theorem keeps_controlWrite (s : State) (r i : Bool) : Keeps s (s.controlWrite r i) := by
  refine Keeps.trans (t := { s with intEnable := i, answer := .written }) (keeps_of_same rfl rfl rfl rfl rfl) ?_
  unfold State.controlWrite State.runWritten
  split
  · split
    · exact keeps_startRunning _
    · exact keeps_recordError _ _
  · exact keeps_recordError _ _
  all_goals exact Keeps.refl _

theorem keeps_setupWrite (s : State) (r : SetupReg) (v : Word) : Keeps s (s.setupWrite r v) := by
  unfold State.setupWrite
  repeat' split
  all_goals exact keeps_of_same rfl rfl rfl rfl rfl

theorem keeps_postSq (s : State) (k m : Nat) : Keeps s (s.postSq k m) := by
  unfold State.postSq
  repeat' split
  all_goals exact keeps_of_same rfl rfl rfl rfl rfl

theorem keeps_postBq (s : State) (k m : Nat) : Keeps s (s.postBq k m) := by
  unfold State.postBq
  repeat' split
  all_goals exact keeps_of_same rfl rfl rfl rfl rfl

theorem State.cqNumbered_eq_some {s : State} {k : Nat} {i : CqId} {q : Cq} (h : s.cqNumbered k = some (i, q)) :
    i.val = k ∧ s.cqs[i] = some q := by
  unfold State.cqNumbered at h
  split at h
  · next hk =>
    split at h
    · next x hx => cases h; exact ⟨rfl, hx⟩
    · cases h
  · cases h

theorem keeps_ackWrite (s : State) (k m : Nat) : Keeps s (s.ackWrite k m) := by
  unfold State.ackWrite
  split
  · next i q _ hq =>
    obtain ⟨-, hq⟩ := State.cqNumbered_eq_some hq
    split
    · exact keeps_setCq s i _ (by rw [hq]; exact cqKeeps_acknowledge q _ _)
    · exact keeps_recordError s _
  · exact keeps_recordError s _

theorem keeps_written (s : State) : Keeps s { s with answer := .written } := keeps_of_same rfl rfl rfl rfl rfl

theorem keeps_writeRegister (s : State) (o : Nat) (d : Word) : Keeps s (s.writeRegister o d) := by
  unfold State.writeRegister
  repeat' split
  exacts [keeps_softReset s, keeps_controlWrite s _ _, keeps_setupWrite s _ _, keeps_setupWrite s _ _,
    keeps_setupWrite s _ _, keeps_postSq s _ _, keeps_postBq s _ _, keeps_recordError s _, keeps_ackWrite s _ _,
    Keeps.refl s]

theorem keeps_access (s : State) (a : RegAccess) : Keeps s (s.access a) := by
  unfold State.access
  repeat' split
  · exact Keeps.refl s
  · exact keeps_of_same rfl rfl rfl rfl rfl
  · exact (keeps_written s).trans (keeps_writeRegister _ _ _)
  · unfold State.readAccess
    split <;> exact keeps_of_same rfl rfl rfl rfl rfl

/-! ### Administration commands -/

theorem keeps_createCq (s : State) (r : List Byte) : Keeps s (s.createCq r) := by
  unfold State.createCq
  repeat' split
  all_goals first
    | exact keeps_answerCommand s _
    | exact (keeps_setCq s _ _ (cqKeeps_new _ _ _ _ _ _)).trans (keeps_answerCommand _ _)

theorem keeps_deleteCq (s : State) (r : List Byte) : Keeps s (s.deleteCq r) := by
  unfold State.deleteCq
  repeat' split
  all_goals first
    | exact keeps_answerCommand s _
    | exact (keeps_setCq s _ _ (cqKeeps_none _)).trans (keeps_completeCommand _ _ _ _ _)

theorem keeps_createSq (s : State) (r : List Byte) : Keeps s (s.createSq r) := by
  unfold State.createSq
  repeat' split
  all_goals first
    | exact keeps_answerCommand s _
    | exact (keeps_setSq s _ _).trans (keeps_answerCommand _ _)

theorem keeps_deleteSq (s : State) (r : List Byte) : Keeps s (s.deleteSq r) := by
  unfold State.deleteSq
  repeat' split
  · exact keeps_answerCommand s _
  · exact (keeps_setSq s _ _).trans (keeps_completeCommand _ _ _ _ _)
  · exact (keeps_setSq s _ _).trans (keeps_pendCommand _ _)
  · exact keeps_answerCommand s _

/-- R172: a block in range has a silent threshold of at least 1. -/
theorem lpbConfig_threshold_pos {b : List Byte} (h : lpbInRange b = true) : 1 ≤ (lpbConfig b).silentThreshold := by
  simp only [lpbInRange, Bool.and_eq_true, decide_eq_true_eq] at h
  change 1 ≤ (byteAt b 24).toNat
  omega

theorem keeps_configureLine (s : State) (n : LineId) (b : List Byte) : Keeps s (s.configureLine n b) := by
  unfold State.configureLine
  split
  · exact keeps_answerCommand s _
  · split
    · exact keeps_answerCommand s _
    · next hrange =>
      split
      · have hpos := lpbConfig_threshold_pos (b := b) (by simpa using hrange)
        exact ((keeps_modLine s n _ (Line.keeps_configured _ _ hpos)).trans (keeps_setBq _ n _)).trans
          (keeps_answerCommand _ _)
      · exact keeps_answerCommand s _

/-- R128: the counts of the poll entries stand. -/
theorem Line.keeps_started (l : Line) (now : Word) : l.Keeps (l.started now) := by
  have hpolls (h : ∀ e : PollId, pollBounded l.polls[e]) (e : PollId) : pollBounded (l.started now).polls[e] := by
    have he : pollBounded l.polls[e] := h e
    simp only [Line.started, Fin.getElem_fin, Vector.getElem_map]
    cases hp : l.polls[e] with
    | none =>
      simp [pollBounded]
    | some p =>
      rw [hp] at he
      cases hrun : p.run <;> simp only [hrun] <;> exact he
  have hrx : blockBounded (l.started now).rx.block ∧ blockBounded ((l.started now).rx.early.map Prod.fst) := by
    simp only [Line.started]
    split <;> exact ⟨trivial, trivial⟩
  apply Line.keeps_of (block := fun _ => hrx.1) (early := fun _ => hrx.2) (polls := hpolls) <;> exact id

theorem keeps_startLine (s : State) (n : LineId) : Keeps s (s.startLine n) := by
  unfold State.startLine
  repeat' split
  · exact keeps_answerCommand s _
  · exact keeps_answerCommand s _
  · exact ((keeps_modLine s n _ (Line.keeps_started _ _)).trans (keeps_runMonitor _ n)).trans (keeps_answerCommand _ _)

theorem keeps_endAborted (s : State) (n : LineId) (i : CtxId) : Keeps s (s.endAborted n i) :=
  (keeps_modLine s n _ (Line.keeps_withdraw _ i)).trans (keeps_endExchange _ n i _)

theorem keeps_abortOne (n : LineId) (s : State) (i : CtxId) : Keeps s (State.abortOne n s i) := by
  unfold State.abortOne
  split
  · split
    · exact keeps_endAborted s n i
    · exact keeps_endAborted s n i
    · exact keeps_endAborted s n i
    · exact keeps_setCtx s n i _
    · exact keeps_setCtx s n i _
    · exact keeps_setCtx s n i _
    · exact keeps_setCtx s n i _
    · exact Keeps.refl s
  · exact Keeps.refl s

theorem keeps_forContexts (s : State) (n : LineId) (sel : Ctx → Bool) (f : State → CtxId → State)
    (h : ∀ s i, Keeps s (f s i)) : Keeps s (s.forContexts n sel f) := keeps_foldl f h _ s

theorem keeps_stopOne (n : LineId) (s : State) (i : CtxId) : Keeps s (State.stopOne n s i) := by
  unfold State.stopOne
  split
  · split
    · exact keeps_setCtx s n i _
    · exact keeps_abortOne n s i
  · exact Keeps.refl s

theorem keeps_endWaiting (s : State) (n : LineId) (sel : CtxState → Bool) : Keeps s (s.endWaiting n sel) :=
  keeps_forContexts s n _ _ fun s i => (keeps_modLine s n _ (Line.keeps_withdraw _ i)).trans (keeps_endByCarrier _ n i)

theorem keeps_acceptStop (s : State) (n : LineId) (cfg : LineConfig) (k : StopKind) : Keeps s (s.acceptStop n cfg k) := by
  have hstop : Keeps s (s.modLine n fun l => { l with state := .draining, stop := some k, stopEnded := 0 }) :=
    keeps_modLine s n _ (Line.keeps_setStopEnded _ 0 fun _ => Nat.zero_le _)
  unfold State.acceptStop
  dsimp only
  refine Keeps.trans ?_ (keeps_beginSettlement _ n cfg)
  split
  · split
    · exact hstop
    · exact hstop.trans (keeps_endWaiting _ n _)
  · exact hstop.trans (keeps_forContexts _ n _ _ (keeps_stopOne n))

theorem keeps_stopLine (s : State) (n : LineId) (k : StopKind) : Keeps s (s.stopLine n k) := by
  unfold State.stopLine
  split
  · exact keeps_answerCommand s _
  · exact keeps_answerCommand s _
  · exact (keeps_acceptStop s n _ k).trans (keeps_pendCommand _ _)
  · exact keeps_answerCommand s _

theorem keeps_modPoll (s : State) (n : LineId) (e : PollId) (p : Option PollEntry)
    (hp : pollBounded ((s.line n).poll e) → pollBounded p) : Keeps s (s.modLine n (·.setPoll e p)) :=
  keeps_modLine s n _ (Line.keeps_setPoll _ e p hp)

theorem pollBounded_pebEntry (b : List Byte) : pollBounded (some (pebEntry b)) := ⟨Nat.zero_le _, Nat.zero_le _⟩

theorem pollBounded_enable (p : PollEntry) (now : Word) : pollBounded (some (p.enable now)) :=
  ⟨Nat.zero_le _, Nat.zero_le _⟩

theorem keeps_setPoll (s : State) (n : LineId) (r b : List Byte) : Keeps s (s.setPoll n r b) := by
  unfold State.setPoll
  split
  · exact keeps_answerCommand s _
  · split
    · split
      · exact keeps_answerCommand s _
      · split
        · exact keeps_answerCommand s _
        · exact (keeps_modPoll s n _ _ fun _ => pollBounded_pebEntry b).trans (keeps_answerCommand _ _)
    · exact keeps_answerCommand s _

::::::

WORK TO COMPLETE: Give back, word for word, only the lines above from the line holding "split <;> exact keeps_of_same" to the line holding "(cqKeeps_none _)).trans (keeps_completeCommand _ _ _ _ _)", both included.

RESULT OF THE TASK:
    split <;> exact keeps_of_same rfl rfl rfl rfl rfl

/-! ### Administration commands -/

theorem keeps_createCq (s : State) (r : List Byte) : Keeps s (s.createCq r) := by
  unfold State.createCq
  repeat' split
  all_goals first
    | exact keeps_answerCommand s _
    | exact (keeps_setCq s _ _ (cqKeeps_new _ _ _ _ _ _)).trans (keeps_answerCommand _ _)

theorem keeps_deleteCq (s : State) (r : List Byte) : Keeps s (s.deleteCq r) := by
  unfold State.deleteCq
  repeat' split
  all_goals first
    | exact keeps_answerCommand s _
    | exact (keeps_setCq s _ _ (cqKeeps_none _)).trans (keeps_completeCommand _ _ _ _ _)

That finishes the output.